For the sticker band, they focus-group tested the size, shape and color before deciding on the final shape. They made sure it was soft and hypoallergenic, so it wouldn't bother the child.
For the stretch bracelet, they experimented with different shapes, sizes and images before settling on the product.
"We wanted to create characters to go on the products, so we researched the top TV shows, movies and cartoons that attracted kids," Coiffman said. "We found that cute characters attract parents, but odd characters, like Spongebob, attract kids."
They tested products on focus groups and had them quality tested. For the GPS system, they reviewed 10 systems before finding one they liked, Coiffman said.
The B-Safe ID website went up in the summer of 2012. They began selling products in October, and now sell at My Gym and Learning Express in Aventura, Playtown Café in Boca Raton and in Café Bambini in North Miami. They also will be at the Miami International Mall on weekends through the holidays.
The women market through Facebook and Twitter, and recently signed on with a social media consulting firm. They sent out press releases and have been interviewed by three radio stations. They participated in Westfield Mall in Plantation's monthly Family Day, and do presentations at schools and preschools. They do product giveaways and use fliers to market.
The partners spent about $50,000 in initial capital outlay, including research and product development, website, copyright and trademark fees, packaging, and initial inventory. They sell about 100-150 pieces a month and are not yet profitable.
"Educating the public and letting them know what this product is and why they need it," Coiffman said. "Getting the word out with our limited budget also is a challenge."
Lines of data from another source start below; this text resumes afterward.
-- ==== Sys2Proof/Machine/Firmware.lean ====
section
/-!
DEFINITION. Sys2Proof/Machine/Firmware.lean: FW_WRITE, FW_VERIFY and FW_ACTIVATE (18_power_modes R610–R613).
-/
namespace Sys2Proof.Machine

/-- A firmware slot holds 16 MiB (17_ledger_recorder R551). -/
def slotBytes : Nat := 16777216

/-- The erase of `n` sectors of a slot, each logged (17_ledger_recorder R555). -/
def slotErase (slot n : Nat) : List FlashOp :=
  (List.range n).foldr (fun k acc => .eraseBegun (5 + slot) k :: .erase (5 + slot) k :: .eraseDone (5 + slot) k :: acc) []

/-- Page programs of a write. -/
def slotPages (slot off : Nat) (data : List Byte) : List FlashOp :=
  (List.range (data.length / 256)).map (fun k => .fwProgram slot (off + 256 * k) ((data.drop (256 * k)).take 256))

def fwWriteWork : Body := fun c w s =>
  let len := par c 8 4
  let off := par c 24 4
  let data := fit len c.data
  let body := getLE data 12 4
  if len < 256 ∨ 1048576 < len ∨ len % 256 ≠ 0 ∨ ¬ parZero c 32 32 then complete w (.of stParam) s
  else if ¬ aligned8 (par c 0 8) then complete w (.of stAlign) s
  else if slotBytes < off + len ∨ (if off = 0 then slotBytes - 4096 < body else ¬ s.p.fwOpen ∨ off ≠ s.p.fwNext) then complete w (.of stParam) s
  else
    let erase := if off = 0 then slotErase s.p.fwSlot ((body + 4096 + 65535) / 65536) else []
    startJob { ops := erase ++ slotPages s.p.fwSlot off data, after := .complete w 0 0, write := true }
      (setP (fun p => { p with fwOpen := true, fwNext := off + len, fwVerified := false }) s)

def fwWriteInfo : CmdInfo := ⟨0xF0, .serve⟩

/-- FW_WRITE (R610, R611): OFFSET 0 begins a sequence anew (log 50). -/
def execFwWrite (c : HostCmd) (s : State) : Host.Outcome State Fault Refusal :=
  .next (hostCommand fwWriteInfo (.fwWrite c) c (fun c w s => refusing (!s.inMaintain) w s (ledgerBody (.fwWrite c) fwWriteWork c w s)) s)

def fwVerifyWork : Body := fun c w s =>
  if ¬ parZero c 32 32 then complete w (.of stParam) s else startJob { ops := [], after := .verify w, write := false } s

def fwVerifyInfo : CmdInfo := ⟨0xF1, .serve⟩

/-- FW_VERIFY (R612). -/
def execFwVerify (c : HostCmd) (s : State) : Host.Outcome State Fault Refusal :=
  .next (hostCommand fwVerifyInfo (.fwVerify c) c (fun c w s => refusing (!s.inMaintain) w s (ledgerBody (.fwVerify c) fwVerifyWork c w s)) s)

/-- The mode that FW_ACTIVATE names: 1–5, or the one held before Maintain. -/
def State.activateMode (s : State) (m : Nat) : Option Mode :=
  if m = 0xFF then some s.m.before else if m = 0 then none else Mode.ofCode m

def fwActivateWork : Body := fun c w s =>
  match s.activateMode (par c 12 1), s.planned.named (par c 16 8) with
  | some t, some q =>
    if ¬ parZero c 32 32 ∨ ¬ s.p.fwVerified then complete w (.of stParam) s
    else if (t = .shadow ∧ ¬ s.w.en) ∨ (t = .measure ∧ s.w.en) then complete w (.of stMode) s
    else if s.changing then complete w (.of stBusy) s
    else
      let r : ModeReq := { target := t, pick := q, resume := 0, who := none }
      if ¬ s.m.start ∧ t ≠ .maintain ∧ ¬ (pushSched q false none (.mode r) s).inBudget q then complete w (.of stBudget) s
      else match appendRecord 0 1 0 ({ s.boot with trial := s.p.fwSlot, attempted := 0 }).bytes (.activate w r) s with
        | some s => s
        | none => complete w (.of stLedgerFull) (regionFull 0 s)
  | _, _ => complete w (.of stParam) s

def fwActivateInfo : CmdInfo := ⟨0xF2, .serve⟩

/-- FW_ACTIVATE (R612, R613): the boot record is written, the command completes, and the control plane restarts. -/
def execFwActivate (c : HostCmd) (s : State) : Host.Outcome State Fault Refusal :=
  .next (hostCommand fwActivateInfo (.fwActivate c) c (fun c w s => refusing (!s.inMaintain) w s (ledgerBody (.fwActivate c) fwActivateWork c w s)) s)

end Sys2Proof.Machine
end

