-- ==== Sys2Proof/Machine/Dispatch.lean ====
section
/-!
DEFINITION. Sys2Proof/Machine/Dispatch.lean: the meaning of every command, one arm per row of spec/opcode_table.json.
-/
namespace Sys2Proof.Machine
Expanding to more retail shops, amusement parks, kids stores – "to be on every shelf possible," Lederman said. "We also have ideas about expanding the product line, but we want to wait until we are stronger in the market."
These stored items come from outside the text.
/-- MODE_SET accepted with every field in range. During a transition it waits in place of the one that waited, which completes with OK and
SUPERSEDED. With none in progress and the data plane running: Shadow without twin operation, Measure with it, and a pair of modes
outside R605's table complete with NOT_IN_MODE; the present mode completes with OK; a change of the data plane, admitted where it
leaves Pass, is put on the list for its pick and is the transition in progress; entry to Maintain or Dormant is in progress for its
pick. In start-up a target other than Dormant gives the data plane its first pick. The command completes when the transition ends.
Gives the next state that exec answers for MODE_SET. (R605, R606, R617, R604, 18_power_modes.md) -/
def Obligations.ModeSetTransitions : Prop :=
  ∀ (c : HostCmd) (s : State) (m : Mode) (q : Nat) (late : Bool),
    s.accepts c modeSetInfo = true → Mode.ofCode (par c 12 1) = some m → (s.taken c modeSetInfo).planned.named (par c 16 8) ≠ none →
    par c 13 1 ≤ 5 → parZero c 32 32 = true →
    let u := s.taken c modeSetInfo
    let r : ModeReq := { target := m, pick := par c 16 8, resume := par c 13 1, who := some (s.waiterOf c modeSetInfo) }
    (s.changing = true → s.m.held = none → exec (.modeSet c) s = .next { u with m := { u.m with held := some r } }) ∧
      (∀ o, s.changing = true → s.m.held = some o → exec (.modeSet c) s =
        .next (completeOpt o.who { Ending.of stOK with superseded := true } { u with m := { u.m with held := some r } })) ∧
      (s.changing = false → (m = .shadow ∧ s.w.en = false) ∨ (m = .measure ∧ s.w.en = true) →
        exec (.modeSet c) s = .next (s.ended c modeSetInfo (.of stMode) id)) ∧
      (s.changing = false → (m = .shadow → s.w.en = true) → (m = .measure → s.w.en = false) →
        (s.m.start = true → s.m.recovery = false → m ≠ .dormant → exec (.modeSet c) s =
          .next { u with m := { u.m with trans := some r, transPick := none, startPick := some (max r.pick u.planned.nextPick) } }) ∧
        (s.m.start = false → s.inDormant = false →
          (s.sameMode m = true → exec (.modeSet c) s = .next (s.ended c modeSetInfo (.of stOK) id)) ∧
          (s.sameMode m = false → s.m.mode ≠ .maintain → u.slotAt r.pick = some (q, late) →
            (m = .dormant → exec (.modeSet c) s = .next { pushSched q late none (.mode r) u with
              m := { u.m with trans := some r, transPick := some q } }) ∧
            (m = .maintain → exec (.modeSet c) s = .next { u with m := { u.m with trans := some r, transPick := some q } }) ∧
            (m ≠ .dormant → m ≠ .maintain →
              (dataTransition s.m.mode m = false → exec (.modeSet c) s = .next (s.ended c modeSetInfo (.of stMode) id)) ∧
              (dataTransition s.m.mode m = true → (s.m.mode = .pass → (pushSched q late none (.mode r) u).inBudget q = true) →
                exec (.modeSet c) s = .next { pushSched q late none (.mode r) u with
                  m := { u.m with trans := some r, transPick := some q } })))))

/-- MODE_QUERY completes with OK and the values of TRD_MODE and TRD_RESET. RATE_SET with values in range completes with OK and sets the
pending rate and pick length. MODE_TRANSITION_END, the pick of the transition begun, completes its MODE_SET with the pick at which the
mode took effect, LATE if that is later than named, and goes on with one that waits. CONTROL_PLANE_STOP, the pick reached and no
command left that holds it up, enters Maintain, ends the transition, and goes on. DATA_PLANE_START on AUTO, when it is due, starts the
data plane in the resume mode. Gives the next state that exec answers for MODE_QUERY, RATE_SET, CONTROL_PLANE_STOP, DATA_PLANE_START,
MODE_TRANSITION_END. (R616, R617, R605, R606, R602, 18_power_modes.md, 01_architecture.md) -/
def Obligations.ModeQueryAndRateSet : Prop :=
  (∀ (c : HostCmd) (s : State), s.accepts c modeQueryInfo = true → parZero c 32 32 = true →
      exec (.modeQuery c) s = .next (s.ended c modeQueryInfo (.of stOK ((s.taken c modeQueryInfo).regValue 0x1000).toNat
        ((s.taken c modeQueryInfo).regValue 0x103C).toNat) id)) ∧
    (∀ (c : HostCmd) (s : State), s.accepts c rateSetInfo = true → parZero c 32 32 = true → par c 14 1 ≤ 1 → par c 15 1 ∈ [8, 16, 32] →
      exec (.rateSet c) s = .next (s.ended c rateSetInfo (.of stOK)
        (fun u => { u with t := { u.t with pendRate := some (decide (par c 14 1 = 1), par c 15 1) } }))) ∧
    (∀ (t q : Nat) (r : ModeReq) (s : State), s.m.trans = some r → s.m.transPick = some q → s.m.dpRun = true → q ≤ s.m.pick →
      r.target ≠ .maintain → r.target ≠ .dormant →
      exec (.modeTransitionEnd t) s = .next (proceed (completeOpt r.who (Ending.atPick q (decide (r.pick ≠ 0 ∧ r.pick < q)))
        { advance t s with m := { s.m with trans := none, transPick := none } }))) ∧
    (∀ (t q : Nat) (r : ModeReq) (s : State), s.m.trans = some r → s.m.transPick = some q → s.m.dpRun = true → q ≤ s.m.pick →
      r.target = .maintain → s.h.loads = [] → s.h.accepted.all (fun w => s.outlasts.contains w.id) = true →
      exec (.controlPlaneStop t) s = .next (proceed (endTransition s.m.pick (intoMaintain (advance t s))))) ∧
    (∀ (t : Nat) (haq : List HaqRead) (s : State), s.m.dpRun = false → s.coreUp = true →
      (advance t s).autoDue (takeRate (advance t s)).pickNow = true →
      exec (.dataPlaneStart t .auto haq) s = .next (startPlane
        { target := s.resumeMode none, pick := 0, resume := 0, who := none } (takeRate (advance t s)).pickNow haq (advance t s)))

/-- BUDGET_QUERY writes the budget report at its 8-byte-aligned address, sets Q_MIN to 0xFFFF and completes with OK. BUDGET_SET with an
APPLY bit and its fields in range puts its change on the list for its pick, or completes with REJECTED_BUDGET; with no APPLY bit it
completes with OK. BUDGET_RESTORE puts the restore on the list once it is admitted, and completes with OK where nothing is shed and
with NOT_IN_MODE in Pass. SHEDDING_STEP, due since an overrun at pick p, puts the next step on the list for pick p + 2; with four
steps in force or due, or in Pass, it posts event 0x0123 in its place. Gives the next state that exec answers for BUDGET_QUERY,
BUDGET_SET, BUDGET_RESTORE, SHEDDING_STEP. (R47, R48, R59, R61, R62, R65, 02_pick_budget.md) -/
def Obligations.BudgetCommands : Prop :=
  (∀ (c : HostCmd) (s : State), s.accepts c budgetQueryInfo = true → parZero c 8 56 = true → par c 0 8 % 8 = 0 →
      exec (.budgetQuery c) s = .next (s.ended c budgetQueryInfo (.of stOK)
        (fun u => { writeHost (par c 0 8) u.budgetReport u with b := { u.b with qMin := 0xFFFF } }))) ∧
    (∀ (c : HostCmd) (s : State) (q : Nat) (late : Bool), s.accepts c budgetSetInfo = true → parZero c 4 4 = true → parZero c 16 48 = true →
      (par c 1 1 = 0 → exec (.budgetSet c) s = .next (s.ended c budgetSetInfo (.of stOK) id)) ∧
      (0 < par c 1 1 → par c 1 1 < 4 → (bitOf (par c 1 1) 0 = true → 10 ≤ par c 0 1 ∧ par c 0 1 ≤ 50) →
        (bitOf (par c 1 1) 1 = true → par c 2 2 ≤ 512) → (s.taken c budgetSetInfo).slotAt (par c 8 8) = some (q, late) →
        let chg : Change := .budget (if bitOf (par c 1 1) 0 then some (par c 0 1) else none) (if bitOf (par c 1 1) 1 then some (par c 2 2) else none)
        let v := pushSched q late (some (s.waiterOf c budgetSetInfo)) chg (s.taken c budgetSetInfo)
        exec (.budgetSet c) s = .next (if v.inBudget q then v else s.ended c budgetSetInfo (.of stBudget) id))) ∧
    (∀ (c : HostCmd) (s : State) (q : Nat) (late : Bool), s.accepts c budgetRestoreInfo = true → parZero c 4 4 = true → parZero c 16 48 = true →
      (s.dataMode = .pass → s.m.dpRun = true → exec (.budgetRestore c) s = .next (s.ended c budgetRestoreInfo (.of stMode) id)) ∧
      ((s.dataMode = .pass → s.m.dpRun = false) →
        (s.b.shed = 0 → exec (.budgetRestore c) s = .next (s.ended c budgetRestoreInfo (.of stOK) id)) ∧
        (s.b.shed ≠ 0 → (s.taken c budgetRestoreInfo).slotAt (par c 8 8) = some (q, late) →
          let v := pushSched q late (some (s.waiterOf c budgetRestoreInfo)) .restore (s.taken c budgetRestoreInfo)
          exec (.budgetRestore c) s = .next (if v.inBudget q then v else s.ended c budgetRestoreInfo (.of stBudget) id)))) ∧
    (∀ (t p : Nat) (s : State), s.b.due = some p →
      let u : State := { advance t s with b := { s.b with due := none } }
      (4 ≤ u.shedAhead ∨ s.dataMode = .pass → exec (.sheddingStep t) s = .next (post 0x0123 0 [] u)) ∧
      (u.shedAhead < 4 → s.dataMode ≠ .pass → exec (.sheddingStep t) s =
        .next (pushSched (p + 2) false none (.shed (u.shedAhead + 1)) (if u.shedAhead = 3 then passPrecedes (p + 2) u else u))))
Lederman rises at 6 a.m., sees her kids off to school and is at her home office desk by 8 a.m. She checks emails, returns calls, fills orders and packages them until 3 p.m., when she has carpool duty. The afternoon is filled with soccer and other after-school activities. Lederman will sneak in a call here and there, she said. The family has dinner, then Lederman heads back to the computer or to package orders until 11 p.m. or midnight.
"That's the disadvantage of a home office – you're never done," she said. "I stop at 11 or 12 at night when my head starts to spin."
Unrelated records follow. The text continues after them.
theorem highWrite_kept (m : Nat) (off : Nat) (v : Word) {s : State} (h : Kept q s) : Kept q (highWrite m off v s) := by
  delta highWrite
  repeat' (first
    | (with_reducible assumption) | (with_reducible apply plainWrite_kept) | (with_reducible refine setH_kept rfl rfl rfl rfl ?_)
    | (with_reducible refine kept_ite (fun _ => ?_) (fun _ => ?_)) | split | (clear_value *; split)
    | (with_reducible exact kept_mk (kept_of (by assumption))) | (with_reducible apply kept_mk; dsimp only)
    | (with_reducible apply kept_of) | (dsimp only) | (intro _) | (dsimp only [id])
    | (fail_if_no_progress with_reducible refine kept_mk (kept_of ?_)) | (dsimp +zetaDelta -zeta only))

theorem regWrite_kept (m : Nat) (off : Nat) (v : Word) {s : State} (h : Kept q s) : Kept q (regWrite m off v s) := by
  delta regWrite
  repeat' (first
    | (with_reducible assumption) | (with_reducible apply regRefused_kept) | (with_reducible apply mbxDataWrite_kept)
    | (with_reducible apply selWrite_kept) | (with_reducible apply memInjWrite_kept) | (with_reducible apply latchWrite_kept)
    | (with_reducible apply bobRing_kept) | (with_reducible apply ringCfgWrite_kept) | (with_reducible apply clearOnes_kept)
    | (with_reducible apply lowWrite_kept) | (with_reducible apply highWrite_kept) | (with_reducible apply plainWrite_kept)
    | (with_reducible refine kept_ite (fun _ => ?_) (fun _ => ?_)) | split | (clear_value *; split)
    | (with_reducible exact kept_mk (kept_of (by assumption))) | (with_reducible apply kept_mk; dsimp only)
    | (with_reducible apply kept_of) | (dsimp only) | (intro _) | (dsimp only [id])
    | (fail_if_no_progress with_reducible refine kept_mk (kept_of ?_)) | (dsimp +zetaDelta -zeta only))

theorem execRegisterWrite_kept (t : Nat) (m : Nat) (off : Nat) (v : Word) {s : State} {t' : State} (e : execRegisterWrite t m off v s =
    .next t') (h : Kept q s) : Kept q t' := by
  cases e
  repeat' (first
    | (with_reducible assumption) | (with_reducible apply regWrite_kept) | (with_reducible apply advance_kept)
    | (with_reducible refine kept_ite (fun _ => ?_) (fun _ => ?_)) | split | (clear_value *; split)
    | (with_reducible exact kept_mk (kept_of (by assumption))) | (with_reducible apply kept_mk; dsimp only)
    | (with_reducible apply kept_of) | (dsimp only) | (intro _) | (dsimp only [id])
    | (fail_if_no_progress with_reducible refine kept_mk (kept_of ?_)) | (dsimp +zetaDelta -zeta only))

theorem execRegisterLowHalfRead_kept (t : Nat) (m : Nat) (off : Nat) {s : State} {t' : State} (e : execRegisterLowHalfRead t m off s =
    .next t') (h : Kept q s) : Kept q t' := by
  cases e
  repeat' (first
    | (with_reducible assumption) | (with_reducible apply regRead_kept) | (with_reducible apply advance_kept)
    | (with_reducible refine kept_ite (fun _ => ?_) (fun _ => ?_)) | split | (clear_value *; split)
    | (with_reducible exact kept_mk (kept_of (by assumption))) | (with_reducible apply kept_mk; dsimp only)
    | (with_reducible apply kept_of) | (dsimp only) | (intro _) | (dsimp only [id])
    | (fail_if_no_progress with_reducible refine kept_mk (kept_of ?_)) | (dsimp +zetaDelta -zeta only))

theorem execRegisterLowHalfWrite_kept (t : Nat) (m : Nat) (off : Nat) (v : Word) {s : State} {t' : State} (e : execRegisterLowHalfWrite
    t m off v s = .next t') (h : Kept q s) : Kept q t' := by
  cases e
  repeat' (first
    | (with_reducible assumption) | (with_reducible apply regWrite_kept) | (with_reducible apply advance_kept)
    | (with_reducible refine kept_ite (fun _ => ?_) (fun _ => ?_)) | split | (clear_value *; split)
    | (with_reducible exact kept_mk (kept_of (by assumption))) | (with_reducible apply kept_mk; dsimp only)
    | (with_reducible apply kept_of) | (dsimp only) | (intro _) | (dsimp only [id])
    | (fail_if_no_progress with_reducible refine kept_mk (kept_of ?_)) | (dsimp +zetaDelta -zeta only))

theorem execRegisterHighHalfWrite_kept (t : Nat) (m : Nat) (off : Nat) (v : Word) {s : State} {t' : State} (e :
    execRegisterHighHalfWrite t m off v s = .next t') (h : Kept q s) : Kept q t' := by
  cases e
  repeat' (first
    | (with_reducible assumption) | (with_reducible apply regWrite_kept) | (with_reducible apply advance_kept)
    | (with_reducible refine kept_ite (fun _ => ?_) (fun _ => ?_)) | split | (clear_value *; split)
    | (with_reducible exact kept_mk (kept_of (by assumption))) | (with_reducible apply kept_mk; dsimp only)
    | (with_reducible apply kept_of) | (dsimp only) | (intro _) | (dsimp only [id])
    | (fail_if_no_progress with_reducible refine kept_mk (kept_of ?_)) | (dsimp +zetaDelta -zeta only))

theorem execRcFieldRead_kept (t : Nat) (m : Nat) (off : Nat) {s : State} {t' : State} (e : execRcFieldRead t m off s = .next t') (h :
    Kept q s) : Kept q t' := by
  cases e
  repeat' (first
    | (with_reducible assumption) | (with_reducible apply regRead_kept) | (with_reducible apply advance_kept)
    | (with_reducible refine kept_ite (fun _ => ?_) (fun _ => ?_)) | split | (clear_value *; split)
    | (with_reducible exact kept_mk (kept_of (by assumption))) | (with_reducible apply kept_mk; dsimp only)
    | (with_reducible apply kept_of) | (dsimp only) | (intro _) | (dsimp only [id])
    | (fail_if_no_progress with_reducible refine kept_mk (kept_of ?_)) | (dsimp +zetaDelta -zeta only))

theorem execMacMgWakeWrite_kept (t : Nat) (m : Nat) (v : Word) {s : State} {t' : State} (e : execMacMgWakeWrite t m v s = .next t') (h
    : Kept q s) : Kept q t' := by
  cases e
  repeat' (first
    | (with_reducible assumption) | (with_reducible apply regWrite_kept) | (with_reducible apply advance_kept)
    | (with_reducible refine kept_ite (fun _ => ?_) (fun _ => ?_)) | split | (clear_value *; split)
    | (with_reducible exact kept_mk (kept_of (by assumption))) | (with_reducible apply kept_mk; dsimp only)
    | (with_reducible apply kept_of) | (dsimp only) | (intro _) | (dsimp only [id])
    | (fail_if_no_progress with_reducible refine kept_mk (kept_of ?_)) | (dsimp +zetaDelta -zeta only))

theorem execSysSlackLastRead_kept (t : Nat) (m : Nat) {s : State} {t' : State} (e : execSysSlackLastRead t m s = .next t') (h : Kept q
    s) : Kept q t' := by
  cases e
  repeat' (first
    | (with_reducible assumption) | (with_reducible apply regRead_kept) | (with_reducible apply advance_kept)
    | (with_reducible refine kept_ite (fun _ => ?_) (fun _ => ?_)) | split | (clear_value *; split)
    | (with_reducible exact kept_mk (kept_of (by assumption))) | (with_reducible apply kept_mk; dsimp only)
    | (with_reducible apply kept_of) | (dsimp only) | (intro _) | (dsimp only [id])
    | (fail_if_no_progress with_reducible refine kept_mk (kept_of ?_)) | (dsimp +zetaDelta -zeta only))

theorem execLoomXpSelWrite_kept (t : Nat) (m : Nat) (v : Word) {s : State} {t' : State} (e : execLoomXpSelWrite t m v s = .next t') (h
    : Kept q s) : Kept q t' := by
  cases e
  repeat' (first
    | (with_reducible assumption) | (with_reducible apply regWrite_kept) | (with_reducible apply advance_kept)
    | (with_reducible refine kept_ite (fun _ => ?_) (fun _ => ?_)) | split | (clear_value *; split)
    | (with_reducible exact kept_mk (kept_of (by assumption))) | (with_reducible apply kept_mk; dsimp only)
    | (with_reducible apply kept_of) | (dsimp only) | (intro _) | (dsimp only [id])
    | (fail_if_no_progress with_reducible refine kept_mk (kept_of ?_)) | (dsimp +zetaDelta -zeta only))

theorem execReedOutSelWrite_kept (t : Nat) (m : Nat) (v : Word) {s : State} {t' : State} (e : execReedOutSelWrite t m v s = .next t')
    (h : Kept q s) : Kept q t' := by
  cases e
  repeat' (first
    | (with_reducible assumption) | (with_reducible apply regWrite_kept) | (with_reducible apply advance_kept)
    | (with_reducible refine kept_ite (fun _ => ?_) (fun _ => ?_)) | split | (clear_value *; split)
    | (with_reducible exact kept_mk (kept_of (by assumption))) | (with_reducible apply kept_mk; dsimp only)
    | (with_reducible apply kept_of) | (dsimp only) | (intro _) | (dsimp only [id])
    | (fail_if_no_progress with_reducible refine kept_mk (kept_of ?_)) | (dsimp +zetaDelta -zeta only))

theorem execHedSrcSelWrite_kept (t : Nat) (m : Nat) (v : Word) {s : State} {t' : State} (e : execHedSrcSelWrite t m v s = .next t') (h
    : Kept q s) : Kept q t' := by
  cases e
  repeat' (first
    | (with_reducible assumption) | (with_reducible apply regWrite_kept) | (with_reducible apply advance_kept)
    | (with_reducible refine kept_ite (fun _ => ?_) (fun _ => ?_)) | split | (clear_value *; split)
    | (with_reducible exact kept_mk (kept_of (by assumption))) | (with_reducible apply kept_mk; dsimp only)
    | (with_reducible apply kept_of) | (dsimp only) | (intro _) | (dsimp only [id])
    | (fail_if_no_progress with_reducible refine kept_mk (kept_of ?_)) | (dsimp +zetaDelta -zeta only))

theorem execHedRouteSelWrite_kept (t : Nat) (m : Nat) (v : Word) {s : State} {t' : State} (e : execHedRouteSelWrite t m v s = .next t')
    (h : Kept q s) : Kept q t' := by
  cases e
  repeat' (first
    | (with_reducible assumption) | (with_reducible apply regWrite_kept) | (with_reducible apply advance_kept)
    | (with_reducible refine kept_ite (fun _ => ?_) (fun _ => ?_)) | split | (clear_value *; split)
    | (with_reducible exact kept_mk (kept_of (by assumption))) | (with_reducible apply kept_mk; dsimp only)
    | (with_reducible apply kept_of) | (dsimp only) | (intro _) | (dsimp only [id])
    | (fail_if_no_progress with_reducible refine kept_mk (kept_of ?_)) | (dsimp +zetaDelta -zeta only))

theorem execFchRsSelWrite_kept (t : Nat) (m : Nat) (v : Word) {s : State} {t' : State} (e : execFchRsSelWrite t m v s = .next t') (h :
    Kept q s) : Kept q t' := by
  cases e
  repeat' (first
    | (with_reducible assumption) | (with_reducible apply regWrite_kept) | (with_reducible apply advance_kept)
    | (with_reducible refine kept_ite (fun _ => ?_) (fun _ => ?_)) | split | (clear_value *; split)
    | (with_reducible exact kept_mk (kept_of (by assumption))) | (with_reducible apply kept_mk; dsimp only)
    | (with_reducible apply kept_of) | (dsimp only) | (intro _) | (dsimp only [id])
    | (fail_if_no_progress with_reducible refine kept_mk (kept_of ?_)) | (dsimp +zetaDelta -zeta only))

theorem execAesCsSelWrite_kept (t : Nat) (m : Nat) (v : Word) {s : State} {t' : State} (e : execAesCsSelWrite t m v s = .next t') (h :
    Kept q s) : Kept q t' := by
  cases e
  repeat' (first
    | (with_reducible assumption) | (with_reducible apply regWrite_kept) | (with_reducible apply advance_kept)
    | (with_reducible refine kept_ite (fun _ => ?_) (fun _ => ?_)) | split | (clear_value *; split)
    | (with_reducible exact kept_mk (kept_of (by assumption))) | (with_reducible apply kept_mk; dsimp only)
    | (with_reducible apply kept_of) | (dsimp only) | (intro _) | (dsimp only [id])
    | (fail_if_no_progress with_reducible refine kept_mk (kept_of ?_)) | (dsimp +zetaDelta -zeta only))

theorem execMacStrmSelWrite_kept (t : Nat) (m : Nat) (v : Word) {s : State} {t' : State} (e : execMacStrmSelWrite t m v s = .next t')
    (h : Kept q s) : Kept q t' := by
  cases e
  repeat' (first
    | (with_reducible assumption) | (with_reducible apply regWrite_kept) | (with_reducible apply advance_kept)
    | (with_reducible refine kept_ite (fun _ => ?_) (fun _ => ?_)) | split | (clear_value *; split)
    | (with_reducible exact kept_mk (kept_of (by assumption))) | (with_reducible apply kept_mk; dsimp only)
    | (with_reducible apply kept_of) | (dsimp only) | (intro _) | (dsimp only [id])
    | (fail_if_no_progress with_reducible refine kept_mk (kept_of ?_)) | (dsimp +zetaDelta -zeta only))

theorem execTimeCapLoRead_kept (t : Nat) (m : Nat) (k : Nat) {s : State} {t' : State} (e : execTimeCapLoRead t m k s = .next t') (h :
    Kept q s) : Kept q t' := by
  cases e
  repeat' (first
    | (with_reducible assumption) | (with_reducible apply regRead_kept) | (with_reducible apply advance_kept)
    | (with_reducible refine kept_ite (fun _ => ?_) (fun _ => ?_)) | split | (clear_value *; split)
    | (with_reducible exact kept_mk (kept_of (by assumption))) | (with_reducible apply kept_mk; dsimp only)
    | (with_reducible apply kept_of) | (dsimp only) | (intro _) | (dsimp only [id])
    | (fail_if_no_progress with_reducible refine kept_mk (kept_of ?_)) | (dsimp +zetaDelta -zeta only))

theorem execMemInjWrite_kept (t : Nat) (m : Nat) (v : Word) {s : State} {t' : State} (e : execMemInjWrite t m v s = .next t') (h : Kept
    q s) : Kept q t' := by
  cases e
  repeat' (first
    | (with_reducible assumption) | (with_reducible apply regWrite_kept) | (with_reducible apply advance_kept)
    | (with_reducible refine kept_ite (fun _ => ?_) (fun _ => ?_)) | split | (clear_value *; split)
    | (with_reducible exact kept_mk (kept_of (by assumption))) | (with_reducible apply kept_mk; dsimp only)
    | (with_reducible apply kept_of) | (dsimp only) | (intro _) | (dsimp only [id])
    | (fail_if_no_progress with_reducible refine kept_mk (kept_of ?_)) | (dsimp +zetaDelta -zeta only))

theorem execXbrLatchWrite_kept (t : Nat) (m : Nat) (k : Nat) (v : Word) {s : State} {t' : State} (e : execXbrLatchWrite t m k v s =
    .next t') (h : Kept q s) : Kept q t' := by
  cases e
  repeat' (first
    | (with_reducible assumption) | (with_reducible apply regWrite_kept) | (with_reducible apply advance_kept)
    | (with_reducible refine kept_ite (fun _ => ?_) (fun _ => ?_)) | split | (clear_value *; split)
    | (with_reducible exact kept_mk (kept_of (by assumption))) | (with_reducible apply kept_mk; dsimp only)
    | (with_reducible apply kept_of) | (dsimp only) | (intro _) | (dsimp only [id])
    | (fail_if_no_progress with_reducible refine kept_mk (kept_of ?_)) | (dsimp +zetaDelta -zeta only))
Coiffman rises at 7 a.m. and sees her youngest daughter off to school. On Mondays and Tuesdays, she works at her psychology practice. The rest of the week she's at her desk by 9 a.m., handling phone calls, emails, orders and packaging. She's home by 4 p.m. to meet her daughter after school. After dinner, Coiffman is back at the computer until 11 p.m. or midnight. "It's a balancing act," she said. "Whatever I can't accomplish during the day, I
have to finish at night."
"If you have an idea, and you have a strong will for making things happen, don't let other people tell you that you can't do it," Lederman said. "You can have the best of both worlds."
"Try to keep a balance between all of your roles," Coiffman said. "Be disciplined and structured about your time limits. If you work hard, put aside time for pleasure, too."